Often, you will need to put dynamically concatenated strings on the screen. By this, I mean strings that are built at runtime by concatenating several static and non-static substrings. Something you would do in code as follows:

string formattedString = FirstName + " " + LastName;
// This is better performance-wise since a StringBuilder will be used internally, which means less objects will be created.
string betterFormattedString = string.Format("{0} {1}", FirstName, LastName);

To do this in XAML, you can take the naive approach below.
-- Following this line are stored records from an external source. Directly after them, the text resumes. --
-- ==== Sys2Proof/Laws/Memory.lean ====
section
/-! SUPPORT. Memory: read after write, the canonical form, and what the byte-string reads and writes can do (R54, R61, R68). -/

namespace Sys2Proof.Machine

/-! ### One byte -/

@[simp] theorem Memory.get?_put_same (m : Memory) (a : Nat) (v : Byte) : Memory.get? (Memory.put m a v) a = some v := by
  induction m with
  | nil => simp [Memory.put, Memory.get?]
  | cons c m ih =>
    obtain ⟨a', b⟩ := c
    simp only [Memory.put]
    split
    · simp [Memory.get?]
    · split
      · simp [Memory.get?]
      · rename_i h; simp [Memory.get?, h, ih]

theorem Memory.get?_put_ne (m : Memory) {a x : Nat} (v : Byte) (h : x ≠ a) :
    Memory.get? (Memory.put m a v) x = Memory.get? m x := by
  induction m with
  | nil => simp [Memory.put, Memory.get?, Ne.symm h]
  | cons c m ih =>
    obtain ⟨a', b⟩ := c
    simp only [Memory.put]
    split
    · simp [Memory.get?, Ne.symm h]
    · split
      · rename_i ha; subst ha; simp [Memory.get?, Ne.symm h]
      · simp [Memory.get?, ih]

/-! ### The canonical form -/

theorem Memory.risesFrom_put (m : Memory) (lo a : Nat) (v : Byte) (hm : Memory.risesFrom lo m) (hlo : lo ≤ a)
    (ha : a < 2 ^ 32) : Memory.risesFrom lo (Memory.put m a v) := by
  induction m generalizing lo with
  | nil => simpa [Memory.put, Memory.risesFrom, hlo] using ha
  | cons c m ih =>
    obtain ⟨a', b⟩ := c
    simp only [Memory.risesFrom, Bool.and_eq_true, decide_eq_true_eq] at hm
    obtain ⟨⟨h1, h2⟩, h3⟩ := hm
    simp only [Memory.put]
    split
    · rename_i hlt
      simpa [Memory.risesFrom, hlo, h3, Nat.succ_le_of_lt hlt] using ⟨ha, h2⟩
    · split
      · rename_i heq; subst heq; simpa [Memory.risesFrom, h1, h3] using h2
      · rename_i hnl hne
        simpa [Memory.risesFrom, h1, ih (a' + 1) h3 (by omega)] using h2

/-- Every store of one byte keeps the canonical form. -/
theorem Memory.wf_put (m : Memory) (a : Nat) (v : Byte) (hm : Memory.wf m) (ha : a < 2 ^ 32) :
    Memory.wf (Memory.put m a v) := Memory.risesFrom_put m 0 a v hm (Nat.zero_le _) ha

/-- A byte address is below 2^32 (R68). -/
theorem State.addr_lt (s : State) (seg : SReg) (off : Nat) : s.addr seg off < 2 ^ 32 := Nat.mod_lt _ (by decide)

/-! ### Byte strings -/

/-- What a successful read returned: as many bytes as asked for, each the one at its address. -/
theorem State.readBytes_ok {s : State} {seg : SReg} {off n : Nat} {bs : List Byte} (h : s.readBytes seg off n = .ok bs) :
    bs.length = n ∧ ∀ k < n, Memory.get? s.mem (s.addr seg (off + k)) = bs[k]? := by
  induction n generalizing off bs with
  | zero => simp only [State.readBytes, Except.ok.injEq] at h; subst h; simp
  | succ n ih =>
    simp only [State.readBytes] at h
    split at h
    · cases h
    · rename_i b hb
      split at h
      · rename_i bs' hr
        cases h
        obtain ⟨hl, hk⟩ := ih hr
        refine ⟨by simp [hl], fun k hkn => ?_⟩
        cases k with
        | zero => simpa using hb
        | succ k =>
          have := hk k (by omega)
          simpa [Nat.add_assoc, Nat.add_comm 1 k] using this
      · cases h

/-- A read whose bytes are all in MEM answers them. -/
theorem State.readBytes_of_get? {s : State} {seg : SReg} {off : Nat} {bs : List Byte}
    (h : ∀ k < bs.length, Memory.get? s.mem (s.addr seg (off + k)) = bs[k]?) : s.readBytes seg off bs.length = .ok bs := by
  induction bs generalizing off with
  | nil => rfl
  | cons b bs ih =>
    have h0 : Memory.get? s.mem (s.addr seg off) = some b := by simpa using h 0 (by simp)
    have hr := ih (off := off + 1) fun k hk => by
      have := h (k + 1) (by simpa using hk)
      simpa [Nat.add_assoc, Nat.add_comm 1 k] using this
    simp [State.readBytes, h0, hr]

/-- A read stops only as stuck, at the first address outside MEM (R61). -/
theorem State.readBytes_error {s : State} {seg : SReg} {off n : Nat} {e : Stop} (h : s.readBytes seg off n = .error e) :
    ∃ k < n, e = .fault (.stuck (s.addr seg (off + k))) ∧ Memory.get? s.mem (s.addr seg (off + k)) = none := by
  induction n generalizing off with
  | zero => simp [State.readBytes] at h
  | succ n ih =>
    simp only [State.readBytes] at h
    split at h
    · rename_i hb; cases h; exact ⟨0, by omega, rfl, by simpa using hb⟩
    · split at h
      · cases h
      · rename_i e' hr
        cases h
        obtain ⟨k, hk, he, hn⟩ := ih hr
        exact ⟨k + 1, by omega, by rw [he]; congr 3; omega, by rw [← hn]; congr 2; omega⟩

/-- What a successful store of bytes did: the domain and the canonical form are kept, bytes elsewhere are unchanged. -/
theorem State.storeBytes_ok {s : State} {seg : SReg} {off : Nat} {bs : List Byte} {m : Memory}
    (h : s.storeBytes seg off bs = .ok m) :
    (Memory.wf s.mem → Memory.wf m) ∧
    (∀ a, (Memory.get? m a).isSome = (Memory.get? s.mem a).isSome) ∧
    (∀ a, (∀ k < bs.length, a ≠ s.addr seg (off + k)) → Memory.get? m a = Memory.get? s.mem a) := by
  induction bs generalizing off m with
  | nil => cases h; exact ⟨id, fun _ => rfl, fun _ _ => rfl⟩
  | cons b bs ih =>
    simp only [State.storeBytes] at h
    split at h
    · cases h
    · rename_i x hx
      split at h
      · rename_i m' hr
        cases h
        obtain ⟨hwf, hdom, hfr⟩ := ih hr
        refine ⟨fun hm => Memory.wf_put _ _ _ (hwf hm) (s.addr_lt ..), fun a => ?_, fun a ha => ?_⟩
        · by_cases hax : a = s.addr seg off
          · subst hax; simp [hx]
          · rw [Memory.get?_put_ne _ _ hax, hdom]
        · rw [Memory.get?_put_ne _ _ (by simpa using ha 0 (by simp))]
          refine hfr a fun k hk => ?_
          have := ha (k + 1) (by simpa using hk)
          simpa [Nat.add_assoc, Nat.add_comm 1 k] using this
      · cases h

/-- Two offsets of one access have different byte addresses, an access being at most 2^32 bytes long (R68). -/
theorem State.addr_ne (s : State) (seg : SReg) {off k j : Nat} (hk : k < 2 ^ 32) (hj : j < 2 ^ 32) (h : k ≠ j) :
    s.addr seg (off + k) ≠ s.addr seg (off + j) := by
  unfold State.addr
  omega

@[simp] theorem leBytes_length (n v : Nat) : (leBytes n v).length = n := by
  induction n generalizing v with
  | zero => rfl
  | succ n ih => simp [leBytes, ih]

/-- The number of the bytes of a number (R54). -/
theorem leValue_leBytes (n v : Nat) : leValue (leBytes n v) = v % 256 ^ n := by
  induction n generalizing v with
  | zero => simp [leBytes, leValue, Nat.mod_one]
  | succ n ih =>
    have h := Nat.mod_mul (x := v) (a := 256) (b := 256 ^ n)
    rw [leBytes, leValue, ih, BitVec.toNat_ofNat, Nat.pow_succ (n := 256), Nat.mul_comm (256 ^ n), h]

/-- The number of n bytes is below 256^n (R54). -/
theorem leValue_lt (bs : List Byte) : leValue bs < 256 ^ bs.length := by
  induction bs with
  | nil => simp [leValue]
  | cons b bs ih => have := b.isLt; simp only [leValue, List.length_cons, Nat.pow_succ]; omega

/-- Byte k of the number of a list of bytes is its k-th byte (R54). -/
theorem leValue_get (bs : List Byte) (k : Nat) (h : k < bs.length) : BitVec.ofNat 8 (leValue bs / 256 ^ k) = bs[k] := by
  induction bs generalizing k with
  | nil => simp at h
  | cons b bs ih =>
    have := b.isLt
    cases k with
    | zero => apply BitVec.eq_of_toNat_eq; simp [leValue]; omega
    | succ k =>
      rw [Nat.pow_succ, Nat.mul_comm, ← Nat.div_div_eq_div_mul, leValue,
        show (b.toNat + 256 * leValue bs) / 256 = leValue bs by omega]
      simpa using ih k (by simpa using h)

theorem leValue_append (xs ys : List Byte) : leValue (xs ++ ys) = leValue xs + 256 ^ xs.length * leValue ys := by
  induction xs with
  | nil => simp [leValue]
  | cons x xs ih => simp only [List.cons_append, leValue, ih, List.length_cons, Nat.pow_succ]; ring

/-! ### The primitives -/

/-- All that a successful MemRead says (R68). -/
theorem State.memRead_ok_iff {s : State} {A : Size} {seg : SReg} {off n v : Nat} :
    s.memRead A seg off n = .ok v ↔ off + n ≤ 2 ^ A.bits ∧ ∃ bs, s.readBytes seg off n = .ok bs ∧ leValue bs = v := by
  unfold State.memRead Size.span
  split
  · simp; omega
  · cases h : s.readBytes seg off n <;> simp; omega

/-- All that a successful MemWrite says (R68). -/
theorem State.memWrite_ok {s t : State} {A : Size} {seg : SReg} {off n v : Nat} (h : s.memWrite A seg off n v = .ok t) :
    off + n ≤ 2 ^ A.bits ∧ ∃ m, s.storeBytes seg off (leBytes n v) = .ok m ∧ t = { s with mem := m } := by
  unfold State.memWrite Size.span at h
  split at h
  · cases h
  · split at h
    · rename_i m hm; cases h; exact ⟨by omega, m, hm, rfl⟩
    · cases h

/-- The bytes stored are the ones read back, one at each address (R68). -/
theorem State.get?_storeBytes {s : State} {seg : SReg} {bs : List Byte} {off : Nat} {m : Memory}
    (hl : bs.length ≤ 2 ^ 32) (h : s.storeBytes seg off bs = .ok m) (k : Nat) (hk : k < bs.length) :
    Memory.get? m (s.addr seg (off + k)) = some bs[k] := by
  induction bs generalizing off m k with
  | nil => simp at hk
  | cons b bs ih =>
    simp only [List.length_cons] at hl hk
    simp only [State.storeBytes] at h
    split at h
    · cases h
    · split at h
      · rename_i m' hr
        cases h
        cases k with
        | zero => simp
        | succ k =>
          rw [Memory.get?_put_ne]
          · have := ih (by omega) hr k (by omega)
            simpa [Nat.add_assoc, Nat.add_comm 1 k] using this
          · simpa using s.addr_ne seg (off := off) (k := k + 1) (j := 0) (by omega) (by omega) (by omega)
      · cases h

/-- A store stops only as stuck, at an address outside MEM (R61). -/
theorem State.storeBytes_error {s : State} {seg : SReg} {off : Nat} {bs : List Byte} {e : Stop}
    (h : s.storeBytes seg off bs = .error e) :
    ∃ k < bs.length, e = .fault (.stuck (s.addr seg (off + k))) ∧ Memory.get? s.mem (s.addr seg (off + k)) = none := by
  induction bs generalizing off with
  | nil => simp [State.storeBytes] at h
  | cons b bs ih =>
    simp only [State.storeBytes] at h
    split at h
    · rename_i hb; cases h; exact ⟨0, by simp, rfl, by simpa using hb⟩
    · split at h
      · cases h
      · rename_i hr
        cases h
        obtain ⟨k, hk, he, hn⟩ := ih hr
        exact ⟨k + 1, by simpa using hk, by rw [he]; congr 3; omega, by rw [← hn]; congr 2; omega⟩

/-- A store that answers had every address in MEM (R61). -/
theorem State.get?_of_storeBytes {s : State} {seg : SReg} {off : Nat} {bs : List Byte} {m : Memory}
    (h : s.storeBytes seg off bs = .ok m) (k : Nat) (hk : k < bs.length) :
    (Memory.get? s.mem (s.addr seg (off + k))).isSome := by
  induction bs generalizing off m k with
  | nil => simp at hk
  | cons b bs ih =>
    simp only [State.storeBytes] at h
    split at h
    · cases h
    · rename_i x hx
      split at h
      · rename_i m' hr
        cases k with
        | zero => simp [hx]
        | succ k =>
          have := ih hr k (by simpa using hk)
          simpa [Nat.add_assoc, Nat.add_comm 1 k] using this
      · cases h

end Sys2Proof.Machine
end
<StackPanel Orientation="Horizontal"/>
 <TextBlock Text="{Binding Name}"/>
 <TextBlock Text=" "/>
 <TextBlock Text="{Binding LastName}"/>
</StackPanel>

In this example, four UI elements are created: one StackPanel and three TextBlocks. This will have a performance impact since all these elements will need to go through a measurement and layout pass. In case this structure is used once or just a few times, you won’t notice this. However, if it is used in a datatemplate for use inside a list with many elements, you will notice a performance hit.

A better way to concatenate strings in XAML is shown below.


<TextBlock>
  <TextBlock.Text>
    <MultiBinding StringFormat="{}{0} {1}">
      <Binding Path="Name"/>
      <Binding Path="LastName"/>
    </MultiBinding>
  </TextBlock.Text>
</TextBlock>

In this case, we only create one UI element instead of four! Not only is this better performance-wise, it is also much more readable.